The problem. Look through the entries below for the string "pageDegraded", and copy each line where it is found.

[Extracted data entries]
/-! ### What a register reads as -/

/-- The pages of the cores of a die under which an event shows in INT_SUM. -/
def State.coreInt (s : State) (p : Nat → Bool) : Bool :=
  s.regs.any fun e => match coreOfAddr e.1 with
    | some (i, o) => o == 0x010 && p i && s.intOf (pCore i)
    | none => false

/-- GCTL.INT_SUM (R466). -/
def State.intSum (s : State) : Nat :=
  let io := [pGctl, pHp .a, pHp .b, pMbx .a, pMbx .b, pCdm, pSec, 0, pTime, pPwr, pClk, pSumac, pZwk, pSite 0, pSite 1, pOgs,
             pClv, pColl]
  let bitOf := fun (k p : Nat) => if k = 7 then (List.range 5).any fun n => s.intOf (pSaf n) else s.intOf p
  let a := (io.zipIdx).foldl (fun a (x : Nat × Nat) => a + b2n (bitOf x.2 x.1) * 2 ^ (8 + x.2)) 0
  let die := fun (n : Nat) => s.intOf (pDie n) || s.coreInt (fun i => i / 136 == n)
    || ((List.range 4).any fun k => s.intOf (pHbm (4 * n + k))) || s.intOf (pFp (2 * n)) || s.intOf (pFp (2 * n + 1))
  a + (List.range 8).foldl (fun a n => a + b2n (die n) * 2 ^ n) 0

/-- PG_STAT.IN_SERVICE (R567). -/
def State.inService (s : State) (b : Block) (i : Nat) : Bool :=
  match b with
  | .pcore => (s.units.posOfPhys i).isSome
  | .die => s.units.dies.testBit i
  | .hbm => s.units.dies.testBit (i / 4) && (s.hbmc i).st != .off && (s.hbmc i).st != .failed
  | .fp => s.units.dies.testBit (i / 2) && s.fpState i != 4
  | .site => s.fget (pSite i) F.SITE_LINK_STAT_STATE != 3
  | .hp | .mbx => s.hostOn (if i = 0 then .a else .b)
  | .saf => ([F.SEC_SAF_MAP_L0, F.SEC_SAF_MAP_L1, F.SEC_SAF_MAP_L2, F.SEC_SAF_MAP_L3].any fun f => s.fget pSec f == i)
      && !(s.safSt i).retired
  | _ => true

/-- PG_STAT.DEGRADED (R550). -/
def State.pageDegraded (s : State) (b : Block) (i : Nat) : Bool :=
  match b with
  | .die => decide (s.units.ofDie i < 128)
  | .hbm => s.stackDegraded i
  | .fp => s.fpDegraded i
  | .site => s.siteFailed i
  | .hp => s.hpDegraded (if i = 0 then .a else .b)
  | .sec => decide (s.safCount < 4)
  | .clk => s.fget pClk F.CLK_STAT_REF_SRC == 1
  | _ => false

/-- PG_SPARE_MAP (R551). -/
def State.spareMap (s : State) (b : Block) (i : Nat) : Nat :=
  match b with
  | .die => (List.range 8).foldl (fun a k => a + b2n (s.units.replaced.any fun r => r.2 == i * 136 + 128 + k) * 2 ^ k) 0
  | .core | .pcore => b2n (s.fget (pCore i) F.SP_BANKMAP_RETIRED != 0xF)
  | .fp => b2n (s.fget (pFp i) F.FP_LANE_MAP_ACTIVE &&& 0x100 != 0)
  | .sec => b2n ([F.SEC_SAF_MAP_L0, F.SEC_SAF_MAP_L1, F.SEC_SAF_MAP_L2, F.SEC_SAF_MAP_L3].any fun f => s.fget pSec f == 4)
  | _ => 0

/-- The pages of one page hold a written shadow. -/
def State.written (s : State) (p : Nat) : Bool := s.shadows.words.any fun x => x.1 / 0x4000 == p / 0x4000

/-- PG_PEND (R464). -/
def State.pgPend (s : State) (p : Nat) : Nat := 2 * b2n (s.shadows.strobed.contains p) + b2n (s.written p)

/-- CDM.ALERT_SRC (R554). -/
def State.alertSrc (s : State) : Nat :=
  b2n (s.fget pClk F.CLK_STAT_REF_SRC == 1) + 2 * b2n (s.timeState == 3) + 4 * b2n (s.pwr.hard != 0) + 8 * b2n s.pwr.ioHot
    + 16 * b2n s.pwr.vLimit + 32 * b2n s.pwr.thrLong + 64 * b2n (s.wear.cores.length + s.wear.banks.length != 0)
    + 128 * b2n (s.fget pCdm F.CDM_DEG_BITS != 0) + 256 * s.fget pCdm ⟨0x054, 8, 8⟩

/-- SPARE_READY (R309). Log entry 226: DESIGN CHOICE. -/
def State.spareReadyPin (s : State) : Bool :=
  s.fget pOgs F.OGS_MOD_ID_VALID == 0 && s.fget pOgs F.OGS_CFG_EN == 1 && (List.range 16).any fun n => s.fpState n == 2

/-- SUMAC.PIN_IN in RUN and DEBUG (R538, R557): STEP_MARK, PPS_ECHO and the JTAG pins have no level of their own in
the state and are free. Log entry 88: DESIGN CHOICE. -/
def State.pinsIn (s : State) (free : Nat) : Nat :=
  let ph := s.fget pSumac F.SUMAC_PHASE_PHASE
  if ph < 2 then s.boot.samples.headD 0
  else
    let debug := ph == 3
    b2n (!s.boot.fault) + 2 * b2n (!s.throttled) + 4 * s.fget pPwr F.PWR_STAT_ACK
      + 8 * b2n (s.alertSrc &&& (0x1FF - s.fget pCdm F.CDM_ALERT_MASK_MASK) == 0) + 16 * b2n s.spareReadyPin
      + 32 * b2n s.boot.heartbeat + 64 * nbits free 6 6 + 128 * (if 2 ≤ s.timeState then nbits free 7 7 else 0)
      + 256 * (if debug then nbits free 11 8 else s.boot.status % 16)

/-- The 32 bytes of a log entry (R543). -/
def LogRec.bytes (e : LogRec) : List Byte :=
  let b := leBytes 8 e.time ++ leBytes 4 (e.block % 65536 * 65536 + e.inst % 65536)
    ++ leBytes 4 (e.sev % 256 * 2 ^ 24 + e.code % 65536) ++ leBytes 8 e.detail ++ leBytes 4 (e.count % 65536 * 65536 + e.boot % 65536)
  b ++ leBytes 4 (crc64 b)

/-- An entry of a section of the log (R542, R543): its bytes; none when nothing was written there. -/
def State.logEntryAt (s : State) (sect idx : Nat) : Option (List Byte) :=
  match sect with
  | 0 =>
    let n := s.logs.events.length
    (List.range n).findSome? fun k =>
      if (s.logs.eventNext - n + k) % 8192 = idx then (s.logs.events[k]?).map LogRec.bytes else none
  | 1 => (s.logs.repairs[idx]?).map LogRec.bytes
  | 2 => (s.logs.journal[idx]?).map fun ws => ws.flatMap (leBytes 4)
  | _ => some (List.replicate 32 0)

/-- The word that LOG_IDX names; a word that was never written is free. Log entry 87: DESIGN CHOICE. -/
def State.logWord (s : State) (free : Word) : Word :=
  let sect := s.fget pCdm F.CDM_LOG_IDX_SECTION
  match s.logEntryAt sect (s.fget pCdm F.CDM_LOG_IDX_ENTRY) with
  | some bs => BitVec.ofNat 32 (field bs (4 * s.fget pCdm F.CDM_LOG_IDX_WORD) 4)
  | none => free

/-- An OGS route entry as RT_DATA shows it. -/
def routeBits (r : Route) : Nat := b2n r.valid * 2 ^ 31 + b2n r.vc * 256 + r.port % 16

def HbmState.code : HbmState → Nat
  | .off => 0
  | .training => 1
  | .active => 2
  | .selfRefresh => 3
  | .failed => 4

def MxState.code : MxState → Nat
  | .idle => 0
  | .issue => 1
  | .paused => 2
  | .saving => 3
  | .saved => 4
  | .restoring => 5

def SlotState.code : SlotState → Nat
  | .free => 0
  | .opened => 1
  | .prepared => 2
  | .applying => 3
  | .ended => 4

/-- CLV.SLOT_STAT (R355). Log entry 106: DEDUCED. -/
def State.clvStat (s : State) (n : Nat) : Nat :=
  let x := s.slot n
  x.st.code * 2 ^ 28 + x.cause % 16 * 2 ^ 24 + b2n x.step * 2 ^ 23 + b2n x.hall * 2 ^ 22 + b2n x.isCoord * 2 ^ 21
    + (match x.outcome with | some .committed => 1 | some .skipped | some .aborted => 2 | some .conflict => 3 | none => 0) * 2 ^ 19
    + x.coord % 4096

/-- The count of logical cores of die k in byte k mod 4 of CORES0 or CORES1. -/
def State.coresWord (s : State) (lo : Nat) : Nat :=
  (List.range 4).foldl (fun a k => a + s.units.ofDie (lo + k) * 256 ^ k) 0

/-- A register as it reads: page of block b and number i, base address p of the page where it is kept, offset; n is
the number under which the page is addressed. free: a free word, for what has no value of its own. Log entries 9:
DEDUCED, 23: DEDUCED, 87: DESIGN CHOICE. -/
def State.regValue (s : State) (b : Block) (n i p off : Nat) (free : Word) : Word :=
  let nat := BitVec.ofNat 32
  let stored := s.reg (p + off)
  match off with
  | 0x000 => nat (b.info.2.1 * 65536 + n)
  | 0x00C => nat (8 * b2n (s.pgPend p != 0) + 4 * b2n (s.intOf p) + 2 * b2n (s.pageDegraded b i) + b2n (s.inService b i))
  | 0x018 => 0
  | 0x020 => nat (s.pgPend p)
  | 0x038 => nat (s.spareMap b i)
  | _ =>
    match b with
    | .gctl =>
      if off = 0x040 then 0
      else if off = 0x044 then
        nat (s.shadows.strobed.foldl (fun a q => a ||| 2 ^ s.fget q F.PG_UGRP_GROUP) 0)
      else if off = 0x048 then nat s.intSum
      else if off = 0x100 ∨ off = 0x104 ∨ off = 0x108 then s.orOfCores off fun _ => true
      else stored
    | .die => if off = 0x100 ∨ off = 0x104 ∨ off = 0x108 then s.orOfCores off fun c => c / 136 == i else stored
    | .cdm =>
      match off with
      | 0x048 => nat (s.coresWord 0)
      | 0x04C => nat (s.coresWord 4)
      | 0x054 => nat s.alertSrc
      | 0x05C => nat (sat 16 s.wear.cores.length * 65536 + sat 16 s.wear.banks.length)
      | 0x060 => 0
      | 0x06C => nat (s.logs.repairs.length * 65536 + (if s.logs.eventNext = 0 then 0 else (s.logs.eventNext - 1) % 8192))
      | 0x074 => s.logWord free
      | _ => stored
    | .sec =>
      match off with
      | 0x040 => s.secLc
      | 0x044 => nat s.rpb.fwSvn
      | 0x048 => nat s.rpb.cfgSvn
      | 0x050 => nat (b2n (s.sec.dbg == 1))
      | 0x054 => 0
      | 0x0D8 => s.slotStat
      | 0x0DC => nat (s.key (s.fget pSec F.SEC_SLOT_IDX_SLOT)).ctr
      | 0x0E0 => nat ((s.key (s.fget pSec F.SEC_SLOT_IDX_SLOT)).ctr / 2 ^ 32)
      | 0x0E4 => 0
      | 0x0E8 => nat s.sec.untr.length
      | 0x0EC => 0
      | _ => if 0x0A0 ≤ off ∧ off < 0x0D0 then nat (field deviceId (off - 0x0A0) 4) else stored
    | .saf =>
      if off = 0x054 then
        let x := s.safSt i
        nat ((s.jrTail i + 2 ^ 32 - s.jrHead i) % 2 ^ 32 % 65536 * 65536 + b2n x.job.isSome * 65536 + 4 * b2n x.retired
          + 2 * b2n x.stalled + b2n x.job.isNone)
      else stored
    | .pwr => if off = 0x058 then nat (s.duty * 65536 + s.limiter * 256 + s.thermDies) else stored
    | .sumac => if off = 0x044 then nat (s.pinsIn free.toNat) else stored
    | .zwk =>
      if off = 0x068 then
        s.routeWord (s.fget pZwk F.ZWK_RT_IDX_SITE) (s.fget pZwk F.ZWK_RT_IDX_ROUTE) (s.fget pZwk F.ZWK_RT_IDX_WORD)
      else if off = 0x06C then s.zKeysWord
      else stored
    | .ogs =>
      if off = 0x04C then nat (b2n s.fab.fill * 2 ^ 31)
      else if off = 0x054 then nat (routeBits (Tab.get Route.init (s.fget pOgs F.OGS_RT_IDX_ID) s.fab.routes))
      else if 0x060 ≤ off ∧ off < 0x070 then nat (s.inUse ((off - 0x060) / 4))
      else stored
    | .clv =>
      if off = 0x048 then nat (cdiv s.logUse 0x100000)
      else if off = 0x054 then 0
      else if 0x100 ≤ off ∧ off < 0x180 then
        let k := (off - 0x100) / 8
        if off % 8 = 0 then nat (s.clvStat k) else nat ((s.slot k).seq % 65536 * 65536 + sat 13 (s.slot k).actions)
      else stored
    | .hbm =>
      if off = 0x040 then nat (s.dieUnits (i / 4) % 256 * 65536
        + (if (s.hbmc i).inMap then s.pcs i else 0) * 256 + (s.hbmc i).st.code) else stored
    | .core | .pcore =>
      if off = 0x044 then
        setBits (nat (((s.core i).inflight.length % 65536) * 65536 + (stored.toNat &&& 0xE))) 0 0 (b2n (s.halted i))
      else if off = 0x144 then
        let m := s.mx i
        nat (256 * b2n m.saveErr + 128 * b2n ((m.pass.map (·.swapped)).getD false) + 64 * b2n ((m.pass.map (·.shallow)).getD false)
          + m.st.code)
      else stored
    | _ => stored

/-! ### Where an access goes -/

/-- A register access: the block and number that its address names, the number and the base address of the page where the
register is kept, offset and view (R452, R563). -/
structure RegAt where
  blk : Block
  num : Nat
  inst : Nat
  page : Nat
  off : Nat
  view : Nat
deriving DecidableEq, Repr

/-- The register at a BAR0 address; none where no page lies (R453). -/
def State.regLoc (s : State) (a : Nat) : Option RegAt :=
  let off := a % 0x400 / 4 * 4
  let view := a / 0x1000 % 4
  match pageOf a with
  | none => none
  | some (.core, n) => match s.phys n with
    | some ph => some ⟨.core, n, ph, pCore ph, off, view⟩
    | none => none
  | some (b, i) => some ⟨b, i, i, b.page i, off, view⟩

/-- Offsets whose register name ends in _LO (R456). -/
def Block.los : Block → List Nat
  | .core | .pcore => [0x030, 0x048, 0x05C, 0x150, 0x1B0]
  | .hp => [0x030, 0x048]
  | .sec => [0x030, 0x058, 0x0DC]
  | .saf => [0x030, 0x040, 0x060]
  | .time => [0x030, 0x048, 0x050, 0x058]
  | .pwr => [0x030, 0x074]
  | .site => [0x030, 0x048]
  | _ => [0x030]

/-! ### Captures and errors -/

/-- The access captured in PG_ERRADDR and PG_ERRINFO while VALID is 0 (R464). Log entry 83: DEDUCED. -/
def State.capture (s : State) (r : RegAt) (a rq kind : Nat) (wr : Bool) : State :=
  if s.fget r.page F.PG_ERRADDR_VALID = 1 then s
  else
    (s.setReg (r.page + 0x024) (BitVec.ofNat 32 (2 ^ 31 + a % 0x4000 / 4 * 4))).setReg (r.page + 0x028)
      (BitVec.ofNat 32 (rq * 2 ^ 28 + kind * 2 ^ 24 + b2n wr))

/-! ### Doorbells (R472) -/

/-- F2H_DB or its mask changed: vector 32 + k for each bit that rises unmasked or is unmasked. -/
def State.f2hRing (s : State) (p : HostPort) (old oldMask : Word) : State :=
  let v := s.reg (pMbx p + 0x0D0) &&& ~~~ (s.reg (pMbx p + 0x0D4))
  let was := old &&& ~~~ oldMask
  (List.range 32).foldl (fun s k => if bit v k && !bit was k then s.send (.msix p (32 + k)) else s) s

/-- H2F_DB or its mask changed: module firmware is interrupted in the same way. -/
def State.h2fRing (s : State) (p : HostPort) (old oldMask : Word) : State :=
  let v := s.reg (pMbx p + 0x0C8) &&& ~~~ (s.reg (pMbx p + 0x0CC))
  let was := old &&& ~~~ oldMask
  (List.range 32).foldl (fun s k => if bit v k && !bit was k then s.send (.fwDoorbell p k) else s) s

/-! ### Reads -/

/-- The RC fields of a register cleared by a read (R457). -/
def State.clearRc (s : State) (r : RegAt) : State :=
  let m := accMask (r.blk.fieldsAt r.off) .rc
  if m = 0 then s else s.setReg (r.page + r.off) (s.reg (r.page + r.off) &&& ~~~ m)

Response to the exercise.
def State.pageDegraded (s : State) (b : Block) (i : Nat) : Bool :=
  | 0x00C => nat (8 * b2n (s.pgPend p != 0) + 4 * b2n (s.intOf p) + 2 * b2n (s.pageDegraded b i) + b2n (s.inService b i))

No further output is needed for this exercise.